The string on a violin has a fundamental frequency of 120.0 Hz. The length of the vibrating portion is 36 cm and has a mass of 0.58 g. Under what tension (in newtons) must the string be placed?
The fundamental frequency is: f1 = 120Hz
At the fundamental, the string has two nodes at the end, and one anti-node in the middle, so therefore the vibrating length of the string (0.36 m) is equal to λ/2 , so λ= 0.72 m.
v = λ•f = 0.72• 120 = 86.4 m/s.
Now we will apply the wave speed in a string relationship, which is:
v = sqrt(T/mₒ),
where mₒ = m/L= 0.58•10^-3/0.36 = 1.6•10^-3 kg/m is mass/length for the cord,
and T is the tension in the cord.
Therefore, T = mₒ•v² =1.6•10^-3 •(86.4)² ≈ 12 N.
To find the tension in the string, we can use the formula for calculating the fundamental frequency of a string:
f = (1/2L) * sqrt(T/μ)
where f is the fundamental frequency, L is the length of the vibrating portion of the string, T is the tension in the string, and μ is the linear mass density of the string.
We can rearrange this formula to solve for the tension:
T = (4L^2 * f^2 * μ)
Given:
f = 120.0 Hz
L = 36 cm = 0.36 m
μ = mass/length = 0.58 g / 0.36 m = 1.61 g/m = 0.00161 kg/m
Substituting these values into the equation:
T = (4 * (0.36 m)^2 * (120.0 Hz)^2 * 0.00161 kg/m)

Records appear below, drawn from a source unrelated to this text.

-- ==== Sys2Proof/Machine/Skim.lean ====
section
/-! DEFINITION. Skimming: the range check, a chunk of 16 MiB, and what follows it (11 R274, R279, R281 to R283). -/

namespace Sys2Proof.Machine

/-- A window of memory whose populated state is constant in steps: base, size, step. -/
structure Window where
  base : Nat
  size : Nat
  step : Nat
  deriving DecidableEq, Repr, Inhabited

/-- The windows of the device physical map (R262, R266). -/
def State.windows (s : State) : List Window :=
  ((List.range 16).map fun d => ⟨d * (16 * gib), 16 * gib, 16 * gib⟩) ++
  [⟨lpBase, s.interSize, s.lpGrain⟩] ++
  ((List.range 8).map fun m => ⟨s.localBase m, (s.actOf m).length * s.lpLocal, s.lpGrain⟩) ++
  ((List.range 1024).map fun i => ⟨coreBase + 2097152 * i, 2097152, 2097152⟩) ++
  ((List.range 128).map fun i => ⟨clusterBase + 16777216 * i, 16777216, 16777216⟩)

/-- Does a range touch populated memory? The channels of an interleaved window come round after at most 128 steps. -/
def State.touchesMemory (s : State) (base len : Nat) : Bool :=
  s.windows.any fun w =>
    let lo := max base w.base
    let hi := min (base + len) (w.base + w.size)
    decide (lo < hi) && ((List.range 129).any fun k =>
      let a := if k = 0 then lo else w.base + ((lo - w.base) / max w.step 1 + k) * w.step
      decide (a < hi) && s.populated a)

/-- Is an address in SRAM? -/
def isSram (a : Nat) : Bool := decide (coreBase ≤ a)

/-- Does a skim read the 256-byte block at an address? -/
def State.skims (s : State) (noSram : Bool) (a : Nat) : Bool := s.populated a && !(noSram && isSram a)

/-- A failing word takes one of the 16 entries (R283): they are found in ascending address. -/
def addFail (l : List (Nat × Nat × Nat × Nat)) (e : Nat × Nat × Nat × Nat) : List (Nat × Nat × Nat × Nat) :=
  if l.length < 16 then l ++ [e] else l

/-- One word that is not good: corrected and written back, or counted and listed (R279, R281, R283). -/
def State.skimWord (s : State) (k : SkimOp) (a : Nat) : SkimOp × State :=
  let S := s.mem.syndrome a
  let w := s.mem.readWord a
  let s := s.eccEvent a w.2
  match w.2 with
  | .good => (k, s)
  | .fixedData _ => ({ k with fixed := k.fixed + 1, back := k.back + 1 }, s.poke a (natLe 8 w.1))
  | .fixedCheck => ({ k with fixed := k.fixed + 1, back := k.back + 1 }, s.poke a (natLe 8 w.1))
  | .bad => ({ k with bad := k.bad + 1, fails := addFail k.fails (a, S, 1, 0) }, s)
  | .poisoned => ({ k with bad := k.bad + 1, fails := addFail k.fails (a, S, 3, 0) }, s)
  | .addrFault b => ({ k with addr := k.addr + 1, fails := addFail k.fails (a, S, 2, b) }, s)

/-- Bytes of a chunk. -/
def skimChunk : Nat := 16777216

/-- The 256-byte blocks of a chunk that a skim reads. -/
def State.skimBlocks (s : State) (k : SkimOp) (a n : Nat) : List Nat :=
  ((List.range (n / 256)).map fun i => a + 256 * i).filter (s.skims k.noSram)

/-- Does a request of the skim to a controller of the chunk get a fenced or timeout reply: no route leads there, or a crossing on the
way has timed out (R346, R349, R352)? -/
def State.skimFenced (s : State) (k : SkimOp) (a n : Nat) : Bool :=
  ((s.skimBlocks k a n).foldl (fun l b => addTo l (s.ownerUnit b)) []).any fun x => !s.answers iodUnit iodUnit x

/-- Reads every populated word of a chunk and writes corrected words back; the rest of the chunk is counted as skipped
(R281). Each row of 2 KiB that it reads is activated once (R274). -/
def State.skimRange (s : State) (k : SkimOp) (a n : Nat) : SkimOp × State :=
  let blocks := s.skimBlocks k a n
  let odd := sortNat ((s.mem.synd.filter fun e => decide (a ≤ 8 * e.1) && decide (8 * e.1 < a + n) && s.skims k.noSram (8 * e.1)).map fun e => 8 * e.1)
  let k := { k with read := k.read + 32 * blocks.length, skipped := k.skipped + (n - 256 * blocks.length) }
  let s := (blocks.filter fun b => b % 2048 = 0).foldl (fun s b => s.activate b 256) s
  odd.foldl (fun acc x => acc.2.skimWord acc.1 x) (k, s)

/-- SKIM_CHUNK_DONE: a chunk of a skim completes; the next one begins, or the summary follows (R281). One that a fenced
reply met ends there (R346); a suspended skim and one that writes its summary have no chunk. -/
def skimChunkOp (ring tag : Nat) (s : State) : State :=
  match s.findTag ring tag with
  | none => s
  | some o =>
    match o.body with
    | .skim k =>
      if o.state = .suspended ∨ k.ending.isSome then s else
      if o.endWith = some stFenced then s.endOp o stFenced else
      let n := min skimChunk (k.length - k.pos)
      if s.skimFenced k (k.base + k.pos) n then s.endOp o stFenced else
      let (k, s) := s.skimRange k (k.base + k.pos) n
      let k := { k with pos := k.pos + n, chunks := k.chunks + 1, noSram := s.running }
      let s := s.setRegs fun r => { r with skimChunks := k.chunks }
      let o := { o with body := .skim k }
      (s.setOp o).chunkBoundary o (decide (k.length ≤ k.pos))
    | _ => s

/-- The host accepted the summary of a skim: its final record follows. -/
def State.skimEnds (s : State) (o : Op) (k : SkimOp) : State := s.finishOp o (k.ending.getD stOk) k.chunks 0

/-- A SKIM of a range, accepted (R281). -/
def State.skimStart (s : State) (o : Op) (base len summary : Nat) : State :=
  let k : SkimOp := { base := base, length := len, summary := summary, pos := 0, chunks := 0, read := 0, fixed := 0, bad := 0,
                      addr := 0, back := 0, skipped := 0, fails := [], ending := none, noSram := s.running }
  let s := s.setRegs fun r => { r with skimActive := true, skimChunks := 0 }
  { s with ops := s.ops ++ [{ o with body := .skim k }] }

end Sys2Proof.Machine
end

Now, let's calculate the tension:
T = (4 * 0.1296 m^2 * 14400.0 Hz^2 * 0.00161 kg/m)
T = (0.0939924 kg * m * Hz^2)
To convert the unit, we need to multiply it by the gravitational force constant (g):
T = (0.0939924 kg * m * Hz^2 * 9.8 m/s^2)
T = 0.92124552 N
Therefore, the tension in the string must be approximately 0.9212 N.